Оригинал взят у
rudashev в
Забытое Беловодье Старообрядцев в России считали сектантами.
Всякая власть, царская или советская, теснила их, а порой истребляла. Это
грустно, но объяснимо: староверы не признавали государственную систему, не
платили податей, а паспорт считали делом антихриста. Несмотря ни на что, они
выжили, но в новое время к ним пришел иной враг, против которого им уже,
кажется, не выстоять.
Валентин
Распутин писал о раскольниках: «Вот вам черта характера: упрямство до
гибельности, вера до окаменения, воля до рабства - в угоду воле».
Не зная царя,
старообрядцы не хотели от него ни вмешательства, ни помощи. Они искали глушь и
свободу, надеясь укрыться от церквей и администраций. Так, мечтая отыскать
Беловодье, они в первом десятилетии XX века начали переселение в Туву.
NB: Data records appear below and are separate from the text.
/-- A frame at the end of queue q. -/
def Port.push (x : Port) (q : Nat) (f : TxFrame) : Port := { x with queues := modAt (fun l => l ++ [f]) q x.queues }

/-- Queue `q`'s head frame goes into transmission; M0 in low-power idle first deasserts it (R185). -/
def State.startFrom (s : State) (p q : Nat) : State :=
  match (s.port p).pop q with
  | none => s
  | some (f, x') =>
    if s.flag (Reg.MAC_STATUS.LPI_TX.ix p) then
      (s.setPort p { s.port p with waking := true }).setFlag (Reg.MAC_STATUS.LPI_TX.ix p) false
    else s.setPort p { x' with cur := some (q, f) }

/-- At a frame boundary with the link up: the head of queue 7, else an interrupted frame, else the highest queue's head
(R174, R177). A port that shuts down only finishes the frame it has begun. -/
def State.startTx (s : State) (p : Nat) : State :=
  let x := s.port p
  if x.cur.isSome || x.waking || !s.portOn p || !s.flag (Reg.MAC_STATUS.LINK.ix p) then s
  else if s.blockRuns (.port p) && x.topQueue == some 7 then s.startFrom p 7
  else match x.held with
  | some h => (s.setPort p { x with cur := some h, held := none }).count (Reg.MAC.TX_FRAG.ix p)
  | none =>
    match x.topQueue with
    | some q => if s.blockRuns (.port p) then s.startFrom p q else s
    | none => s

/-- A publication frame was discarded (ALM_IRQ.PUB_DROP). -/
def State.pubDrop (s : State) (f : TxFrame) : State :=
  match f.src with
  | .alarm _ => s.irq Reg.ALM_IRQ.PUB_DROP Reg.ALM_IRQ_MASK.MASK 72
  | _ => s

/-- A frame discarded because the link is down (R176). -/
def State.linkDropFrame (s : State) (p : Nat) (f : TxFrame) : State :=
  ((s.count (Reg.MAC.TX_LINKDOWN_DROP.ix p)).frameDone f true false none).pubDrop f

/-- Preemption is active on a port (R177). -/
def State.preemptOn (s : State) (p : Nat) : Bool := s.flag (Reg.MAC_PREEMPT.EN.ix p) && s.get (Reg.MAC_STATUS.VERIFY.ix p) == 2

/-- An express frame interrupts the preemptable frame in transmission. A frame of at most 64 × (1 + ADD_FRAG) + 63 B is never
interrupted (R178); whether a longer one still can be at that instant is a free bit (log entry 1). -/
def State.preempt (s : State) (p : Nat) : State :=
  let x := s.port p
  match x.cur with
  | some (q, f) =>
    if s.preemptOn p ∧ q < 7 ∧ x.held.isNone ∧ 64 * (1 + s.get (Reg.MAC_PREEMPT.ADD_FRAG.ix p)) + 63 < max 64 (f.bytes.length + 4) then
      (if s.freeBit then (s.setPort p { x with cur := none, held := some (q, f) }).count (Reg.MAC.TX_PREEMPT.ix p) else s).tookFree
    else s
  | none => s

/-- A frame enters queue q of a port; the caller has checked that there is room. While the link of a running port is down it is
discarded at once (R176). -/
def State.enqueue (s : State) (p q : Nat) (f : TxFrame) : State :=
  if !s.flag (Reg.MAC_STATUS.LINK.ix p) ∧ s.portOn p then s.linkDropFrame p f
  else
    let s1 := s.setPort p ((s.port p).push q f)
    let s2 := if q = 7 then s1.preempt p else s1
    s2.startTx p

/-- A frame offered to queue 7 (R175): a full queue 7 discards it. A PTP descriptor then completes with DONE alone. -/
def State.enqueue7 (s : State) (p : Nat) (f : TxFrame) : State :=
  if s.hasRoom p 7 then s.enqueue p 7 f
  else
    let row := if p < 4 then 7 else if p < 6 then 8 else 9
    ((((s.count (Reg.MAC.TX_Q7_DROP.ix p)).log (evCode row 0) p []).frameDone f false false none)).pubDrop f

/-- A publication's frame in queue 7 of a port (R384): it replaces one of the same publication that waits there, and stands ahead of every
frame but alarm frames. -/
def State.enqueueAlarm (s : State) (p k : Nat) (f : TxFrame) : State :=
  let x := s.port p
  let q := (x.queues[7]?).getD []
  let mine (g : TxFrame) : Bool := g.src == .alarm k
  let rest := q.filter fun g => !mine g
  let isAlarm (g : TxFrame) : Bool := match g.src with | .alarm _ => true | _ => false
  let s1 := s.setPort p { x with queues := setAt rest 7 x.queues }
  let s2 := if q.any mine && !f.copy then s1.count Reg.ALM.PUB_REPLACED else s1
  let s3 := s2.enqueue7 p f
  let y := s3.port p
  let q' := (y.queues[7]?).getD []
  s3.setPort p { y with queues := setAt (q'.filter isAlarm ++ q'.filter fun g => !isAlarm g) 7 y.queues }

/-- Whether a frame on a port goes out on both S ports (R182, R183): pair mode, and no PTP message. -/
def State.paired (s : State) (p : Nat) (f : TxFrame) : Bool :=
  (p == 4 || p == 5) && s.redMode != 0 && (ptpAt f.bytes).isNone &&
  (match f.src with | .tc => false | .hsr => false | _ => true)

/-- A frame sent by the pair: both copies, each with its trailer or tag and one sequence number (R182, R183). -/
def State.pairCopies (s : State) (f : TxFrame) : TxFrame × TxFrame :=
  if s.redMode = 1 then
    ({ f with bytes := withTrailer f.bytes s.ports.redSeq 0xA }, { f with bytes := withTrailer f.bytes s.ports.redSeq 0xB, copy := true })
  else
    ({ f with bytes := withHsr f.bytes s.ports.redSeq 0 }, { f with bytes := withHsr f.bytes s.ports.redSeq 1, copy := true })

/-- Whether a frame would find room: in both S ports' queues when it goes out on both. DESIGN CHOICE (log entry 113): while one of the pair's
queues has no room, the frame waits for both. -/
def State.txRoom (s : State) (p q : Nat) (f : TxFrame) : Bool :=
  if s.paired p f then s.hasRoom 4 q && s.hasRoom 5 q else s.hasRoom p q

/-- A frame sent on a port's queue, on both S ports under redundancy. -/
def State.send (s : State) (p q : Nat) (f : TxFrame) : State :=
  let put (s : State) (p : Nat) (f : TxFrame) : State := if q = 7 then s.enqueue7 p f else s.enqueue p q f
  if s.paired p f then
    let c := s.pairCopies f
    let s1 := { s with ports := { s.ports with redSeq := (s.ports.redSeq + 1) % 65536 } }
    put (put s1 4 c.1) 5 c.2
  else put s p f

/-- HSR frames waiting in the forwarding FIFO move to their queues while there is room (R183). -/
def State.hsrDrain (s : State) (p : Nat) : State :=
  ((s.port p).hsrWait).foldl (fun s e =>
    if s.hasRoom p e.1 then
      (s.setPort p { s.port p with hsrWait := (s.port p).hsrWait.drop 1 }).enqueue p e.1 e.2
    else s) s

/-- Whether a forwarded HSR frame finds room: in its queue, or in the 16 KiB FIFO of its direction. -/
def State.hsrRoom (s : State) (p q len : Nat) : Bool :=
  let w := (s.port p).hsrWait
  (w.isEmpty && s.hasRoom p q) || decide ((w.map fun e => e.2.bytes.length).sum + len ≤ 16384)

/-- A forwarded HSR frame enters its queue, or the 16 KiB FIFO where the queue is full. DESIGN CHOICE (log entry 114): with no room there it
is discarded, and the rule gives that no count. -/
def State.hsrPut (s : State) (p q : Nat) (f : TxFrame) : State :=
  let x := s.port p
  if x.hsrWait.isEmpty ∧ s.hasRoom p q then s.enqueue p q f
  else if (x.hsrWait.map fun e => e.2.bytes.length).sum + f.bytes.length ≤ 16384 then
    s.setPort p { x with hsrWait := x.hsrWait ++ [(q, f)] }
  else s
Беловодье - это раскольническая Шамбала, где дух и тело угнетенных крестьян
обретают покой; там нет власти, и каждый может заниматься своим трудом -
просторных угодий хватит на всех. Предания говорят о том, что Беловодье было
найдено именно русским людом, а потому иных народов там нет.
Позже, в
революционные годы, тувинские староверы поднялись выше по Малому Енисею
(Хуа-Хему), надеясь, что на неприглядной таежной земле, где не было места даже
для хлебопашен, они укроются от войн и колхозов. Укрыться, однако, не удалось.
Советская власть казнила раскольников. Женщин насиловали. Стариков зашивали в
мешки и сбрасывали с гор; сыновей принуждали душить своих родителей. Земли,
лежащие под Кызылом и некогда устроенные под бахчи, были опустошены - там и
сейчас ничего, кроме лопухов и осоки не растет. Однако всех убить не смогли. И
по сей день на Хуа-Хеме стоят малые поселения староверов.
Мне довелось в
них побывать. Первое и, пожалуй, главное отличие раскольнической деревни от
иной, русской, в том, что люди там непьющие. Это известно из их суждений и
видно по их свежим, пусть заросшим бородой, лицам. Сельчане оказались
приветливыми, но при том негостеприимными: они улыбались, соглашались говорить,
указывали путь, но в дом не пускали, считая меня чужаком - человеком, живущим
по законам дьявольским. Раскольники уверены, что бесы пробираются в них, прежде
всего, через посуду, а потому чашку всегда держат закрытой, да и никогда не
позволят иноверцу пить из нее.
В Ужепе и
Эржее, едва я присаживался для отдыха и наблюдений, ко мне выходили старики или
дети - выносили угощение: яйца, молоко, помидоры и даже арбузы, правда столь
малых размеров, что становилось очевидно - арбуз и в самом деле ягода.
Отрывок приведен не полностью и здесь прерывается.